Look lively mate! I said earlier in the thread that I'm sure Labour would have done the same.
Not "would have" done the deal, but "attempted to" do the deal.

In 2010, Gordon tried to cobble together a coalition before resigning but did not have the numbers.

It's no good the SNP carping about this, they could have had a similar deal if they were willing to do a confidence and supply deal. Delivering 35 MPs may have got them a bigger "bung" if that's what it is.



Well in just about every single country which uses PR instead of FPTP then coalition building is the norm with almost all the deals being done in "smoke filled rooms". I would suspect many of those who are holding up their hands in hypocritical horror voted in favour of PR during the previous referendum - which they lost.
Not necessarily, there are countries with PR that have majority governments. Greece, Malta and Spain are examples in Europe off the top of my head.

What referendum on PR? The 2011 referendum offered a choice between first past the post (FPTP), the status quo, and the alternative vote (AV) a preferential majoritarian system.

The stupidity of this was the fact that neither coalition party wanted AV and nor did the public as it turned out. What a waste of public money!



My hope is that a new Centrist force forms out of nowhere, people flock to it in droves and these two maniacs are denied power forever.
Won't happen, this is not France in 2017.

BTW France uses first past the post (FPTP). If the first placed candidate doesn't have 50% or more of the votes cast, there is a second round (also FPTP) with just the first and second placed candidates.



I am old enough to have seen governments of both sides and none have even remotely impressed me. Little better than enthusiastic amateurs so I do struggle to understand why some seem to worship them.
Likewise, can go back as far as Harold Wilson/Edward Heath.

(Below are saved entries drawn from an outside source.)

-- ==== Sys2Proof/Certificates/Slice0/Obligations.lean ====
section
/-! DEFINITION. The statements for the provers. Each docstring names the rule of spec/ a statement rests on and, where a
clause is the model's own choice, the row of notes/assumptions that declares it. -/

section

open Sys2Proof Sys2Proof.Machine

/-! ### The block and its queue -/

/-- One step takes the command at the front of the queue and is `exec` of it with the queue's rest; on an empty queue the
block idles, which is the model's choice (log 15). -/
def Obligations.StepRunsFrontCommand : Prop :=
  (∀ (c : Instr) (q : List Instr) (s : State), step { s with pending := c :: q } = exec c { s with pending := q }) ∧
  (∀ s : State, s.pending = [] → step s = .next s)

/-- Every command completes in every state, and none touches the queue of waiting commands. The spec gives the node no state in
which it stops. That a command whose event the node does not take in its present state answers the state unchanged (log 4),
that a power-on or full reset keeps the waiting commands (log 15), and the queue itself (log 20), are the model's choices. -/
def Obligations.EveryCommandCompletes : Prop :=
  ∀ (c : Instr) (s : State), ∃ t : State, exec c s = .next t ∧ t.pending = s.pending

/-! ### Invariants -/

/-- The state after reset keeps every promise of `State.sound` and the books of the frame store (`State.StoreSound`). -/
def Obligations.ResetStateIsSound : Prop := State.reset.sound = true ∧ State.reset.StoreSound

/-- Every sparse table, and the pages' bytes, stay in canonical form at every step. -/
def Obligations.StepKeepsCanonicalForm : Prop :=
  ∀ s t : State, s.canonical = true → step s = .next t → t.canonical = true

/-- At every step no meter's level passes its burst (R106), the selector stays the generation's parity (R130), a numbered
node's station stays 1 to 254 (R118), and the edit session stays sound (R131, R141). -/
def Obligations.StepKeepsMetersBanksStationSession : Prop :=
  (∀ s t : State, s.metersSound = true → s.banksSound = true → step s = .next t →
      t.metersSound = true ∧ t.banksSound = true) ∧
  (∀ s t : State, s.numberingSound = true → step s = .next t → t.numberingSound = true) ∧
  (∀ s t : State, s.sessionSound = true → step s = .next t → t.sessionSound = true)

/-- The event queue stays bounded, consecutively numbered, and in step with its flag and output (R170, R173, R174). -/
def Obligations.StepKeepsEventQueueSound : Prop :=
  ∀ s t : State, s.eventsSound = true → step s = .next t → t.eventsSound = true

/-- M stays at most four requests (R147), the cache at most eight entries with one per requester (R158). -/
def Obligations.StepKeepsRequestsAndCacheBounded : Prop :=
  ∀ s t : State, s.requestsSound = true → s.cacheSound = true → step s = .next t →
    t.requestsSound = true ∧ t.cacheSound = true

/-- Both transmitters stay sound at every step (R66). -/
def Obligations.StepKeepsTransmittersSound : Prop :=
  ∀ s t : State, s.transmittersSound = true → step s = .next t → t.transmittersSound = true

/-- Both receivers (R44, R50) and both link monitors (R94, R97) stay sound at every step. -/
def Obligations.StepKeepsReceiversAndLinksSound : Prop :=
  (∀ s t : State, s.receiversSound = true → step s = .next t → t.receiversSound = true) ∧
  (∀ s t : State, s.linksSound = true → step s = .next t → t.linksSound = true)

/-- The active bank changes only at a bank swap and at a power-on or full reset (R130); the identity of the node only by the
handling of an ENUM and at a power-on or full reset (R118). -/
def Obligations.BankAndIdentityChangeOnlyByTheirCommands : Prop :=
  (∀ (c : Instr) (s t : State), c ≠ .bankSwap → c ≠ .powerOnReset → s.fullResetPending = false →
      (∀ e, s.mgmt.executor = .executing e → e.reset ≠ some .full) → exec c s = .next t → t.activeBank = s.activeBank) ∧
  (∀ (c : Instr) (s t : State), c ≠ .enumHandling → c ≠ .powerOnReset → s.fullResetPending = false →
      (∀ e, s.mgmt.executor = .executing e → e.reset ≠ some .full) → exec c s = .next t → t.numbering = s.numbering)

/-- What every command but a power-on reset leaves alone while no reset can happen (R162): node time, meters, counters,
parameters, identity, held ENUMs, steering, session and management engine change only by the commands whose effect they are;
a command of one trunk port leaves the other port's receiver, transmitter and link alone, and a command of neither port both,
but for PORT_ENABLE_WRITE and the releases of a HELD port; and, with no monitor station to send notices to (R172), a byte of a
page changes only where a frame is received, steered or built. -/
def Obligations.CommandsLeaveOtherPartsAlone : Prop :=
  ∀ (c : Instr) (s t : State), c ≠ .powerOnReset → s.resetFree → exec c s = .next t →
    (c ≠ .meterTick → t.nodeTime = s.nodeTime) ∧
    (c ∉ [Instr.meterTick, .lookup, .writeMeter] → t.meters = s.meters) ∧
    (c ∉ [Instr.lookup, .readCountersClear] → t.counters = s.counters) ∧
    (c ∉ [Instr.writeParam, .portEnableWrite, .attentionMaskWrite] → t.params = s.params) ∧
    (c ≠ .enumHandling → t.numbering = s.numbering) ∧
    (c ∉ [Instr.lookup, .enumHandling] → t.enums = s.enums) ∧
    (c ∉ [Instr.eofReceived .a, .eofReceived .b, .lookup, .bankSwap, .writeSteer, .writeChmap, .syncCopyStep,
        .localAdmissionRetry] → (∀ b last, c ≠ .localIngressByte b last) → t.steer = s.steer) ∧
    (c ∉ requestCommands ++ [Instr.bankSwap, .commitComplete, .sessionTimerExpiry, .syncCopyStep] →
      t.session = s.session) ∧
    (c ∉ requestCommands ++ [Instr.lookup, .commitComplete, .requestStart, .responseHandover] → t.mgmt = s.mgmt) ∧
    (∀ p, trunkPort? c ≠ some p →
      c ∉ [Instr.portEnableWrite, .releasePortRetry, .releasePortDrop, .releasePortFlush] →
      (t.trunk p).rx = (s.trunk p).rx ∧ t.tx p = s.tx p ∧ (t.trunk p).link = (s.trunk p).link) ∧
    (c ∉ [Instr.localEgressSelect, .localEgressByte] → t.loc.egress = s.loc.egress) ∧
    (s.params.monitorStation = none → (∀ p b, c ≠ .dataByteReceived p b) → (∀ b last, c ≠ .localIngressByte b last) →
      c ∉ [Instr.lookup, .localAdmissionRetry, .enumHandling, .responseHandover] →
      ∀ x, Memory.read t.store.mem x = Memory.read s.store.mem x)

/-! ### Resets -/

/-- POWER_ON_RESET puts every block in its power-on state, with RESET_DONE of cause POWER as event 0 (R42, R175); a full reset
performed at RESET_LIMIT_EXPIRY does the same with cause FULL, but for the ends of a local frame partway through (R164, R166,
R183, R184). The bytes of the pages are kept (R42). A transfer cut marks the byte on the outbound lines or, if none is there, a
byte of value 0: which of the two is a free choice (log 9). The model's choices: the waiting commands and the numbering of free
choices are kept (log 15, log 3), every record reads as one never handed out (log 2), and an egress already in ABORTING keeps its
marked byte at a full reset (log 26). -/
def Obligations.PowerOnAndFullResetEffect : Prop :=
  (∀ s : State, exec .powerOnReset s = .next { State.reset with
      store := { State.reset.store with mem := s.store.mem }, choices := s.choices, pending := s.pending }) ∧
  (∀ (s : State) (w : Option (Port × Nat)), s.mgmt.executor = .resetPending { scope := .full, watched := w } →
      exec .resetLimitExpiry s = .next { State.reset with
        store := { State.reset.store with mem := s.store.mem }
        loc := { State.reset.loc with ingress := ingressAfterReset s.loc.ingress, egress := s.cutEgress.loc.egress }
        events :=
          { State.reset.events with
            records := [{ seq := 0, kind := .resetDone, port := none, time := 0, detail := some 3 }] }
        choices := s.cutEgress.choices
        pending := s.pending }) ∧
  (∀ s : State,
      (∀ e k, s.loc.egress = .transfer e k →
        s.cutEgress.choices = s.choices + 1 ∧
        (s.cutEgress.loc.egress = .aborting (byteAt (sentImage (s.frameBytes e.frame) 0) k) ∨
          s.cutEgress.loc.egress = .aborting 0)) ∧
      ((∀ e k, s.loc.egress ≠ .transfer e k) → s.cutEgress = s))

This means being old enough to remember the antics of Comrade Corbyn and his middle class boleshevik friends and the entryists and carpetbaggers of "militant", who ruined Labour's prospects and kept the awful Thatcher in power for much longer than she deserved.

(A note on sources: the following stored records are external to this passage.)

/-- An event raised while fewer than 32 records are held is stored (R170). -/
theorem State.raiseEvent_stored (h : s.events.records.length < 32) (k : EventKind) (p : Option Port) (d : Option Half) :
    ∃ l, (s.raiseEvent k p d).events.records = s.events.records ++ s.newRecord k p d :: l := by
  have ha : (s.append k p d).events.records = s.events.records ++ [s.newRecord k p d] := by simp [State.append, h]
  unfold State.raiseEvent; dsimp only; split
  · obtain ⟨m, hm⟩ := State.grows_sendNotice (s.append k p d) (s.newRecord k p d)
    exact ⟨m, by rw [hm, ha]; simp⟩
  · exact ⟨[], ha⟩

theorem State.eventsKept_examine : EventsKept s s.examine := by
  unfold State.examine; split <;> split
  · exact .trans (.of_eq s (s.setWatermark_events _) (s.setWatermark_params _)) (State.eventsKept_raiseEvent _ _ _ _)
  all_goals exact .of_eq s rfl rfl

theorem State.eventsKept_askRoom {src : Source} {len r : Nat} (h : s.askRoom src len = .granted r t) : EventsKept s t := by
  unfold State.askRoom at h
  split at h
  · next hx =>
    cases h
    exact .trans (.of_eq s (s.takeRoom_events hx) (s.calm_takeRoom hx).params) (State.eventsKept_examine _)
  · cases h

theorem State.eventsKept_release (r : Nat) : EventsKept s (s.release r) :=
  ((EventsKept.of_eq s (s.returnRoom_events r) (s.returnRoom_params r)).trans (State.eventsKept_examine _)).trans
    (.of_eq _ (State.announce_events _) (State.calm_announce _).params)

theorem State.eventsKept_dropRef (r : Nat) : EventsKept s (s.dropRef r) := by
  unfold State.dropRef; split
  · exact .of_eq s rfl rfl
  · dsimp only; split
    · exact (EventsKept.of_eq s (s.setRecord_events r _) (s.setRecord_params r _)).trans (State.eventsKept_release _ r)
    · exact .of_eq s rfl rfl

theorem State.unwatch_events (q : Port) (r : Nat) : (s.unwatch q r).events = s.events := by
  unfold State.unwatch; split
  · split <;> rfl
  · rfl

theorem State.eventsKept_removeEntry (q : Port) (e : Entry) : EventsKept s (s.removeEntry q e) :=
  (EventsKept.of_eq s ((State.unwatch_events _ q _).trans (s.setQueues_events q _))
    ((s.calm_setQueues q _).trans (State.calm_unwatch _ q _)).params).trans (State.eventsKept_dropRef _ _)

/-- A run over a list of operations that keep the event queue keeps it. -/
theorem EventsKept.foldl {α : Type} (f : State → α → State) (hf : ∀ u a, EventsKept u (f u a)) (l : List α) (s : State) :
    EventsKept s (l.foldl f s) := by
  induction l generalizing s with
  | nil => exact .of_eq s rfl rfl
  | cons a l ih => exact (hf s a).trans (ih (f s a))

theorem State.eventsKept_removeEntries (q : Port) (f : Entry → Bool) : EventsKept s (s.removeEntries q f) :=
  EventsKept.foldl _ (fun u e => u.eventsKept_removeEntry q e) _ s

theorem State.eventsKept_releaseUnheld (r : Nat) : EventsKept s (s.releaseUnheld r) := by
  unfold State.releaseUnheld; split
  · exact s.eventsKept_release r
  · exact .of_eq s rfl rfl

theorem State.eventsKept_sendNumbering (p : TrunkPort) (x : Header) (l : List Byte) :
    EventsKept s (s.sendNumbering p x l) := by
  unfold State.sendNumbering; split
  · exact .of_eq s rfl rfl
  · next ha =>
    exact (((s.eventsKept_askRoom ha).trans (.of_eq _ (State.fill_events _ _ _ _) (State.calm_fill _ _ _ _).params)).trans
      (.of_eq _ (State.place_events _ _ _ _) (State.calm_place _ _ _ _).params)).trans (State.eventsKept_releaseUnheld _ _)

theorem State.eventsKept_abandon (r : Option Nat) : EventsKept s (s.abandon r) := by
  cases r
  · exact .of_eq s rfl rfl
  · exact s.eventsKept_release _

theorem State.eventsKept_finishPlacement (r : Nat) : EventsKept s (s.finishPlacement r) := by
  unfold State.finishPlacement; split
  · exact s.eventsKept_release r
  · exact .of_eq s rfl rfl

end Sys2Proof.Machine
end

That is a crime against humanity that should not be forgiven or forgotten.



Me too. I've long felt that a strong centrist party would be a very good thing for the country, balancing the need for social care with the needs of business, without the inherent risks of a right wing government that cares little for people on low incomes, or a left wing government that would not be able to run a coherent economy.
And pro-EU membership?

Been tried before, it was called the SDP, run by David ("Dr Death") Owen and his gang of four.

Great success story that turned out to be: a maximum of 22 MPs in parliament, all the results of defections in 1981, all lost again in the 1983 election. The SDP never won more than 5 seats at an election. Did better than the Greens and UKIP.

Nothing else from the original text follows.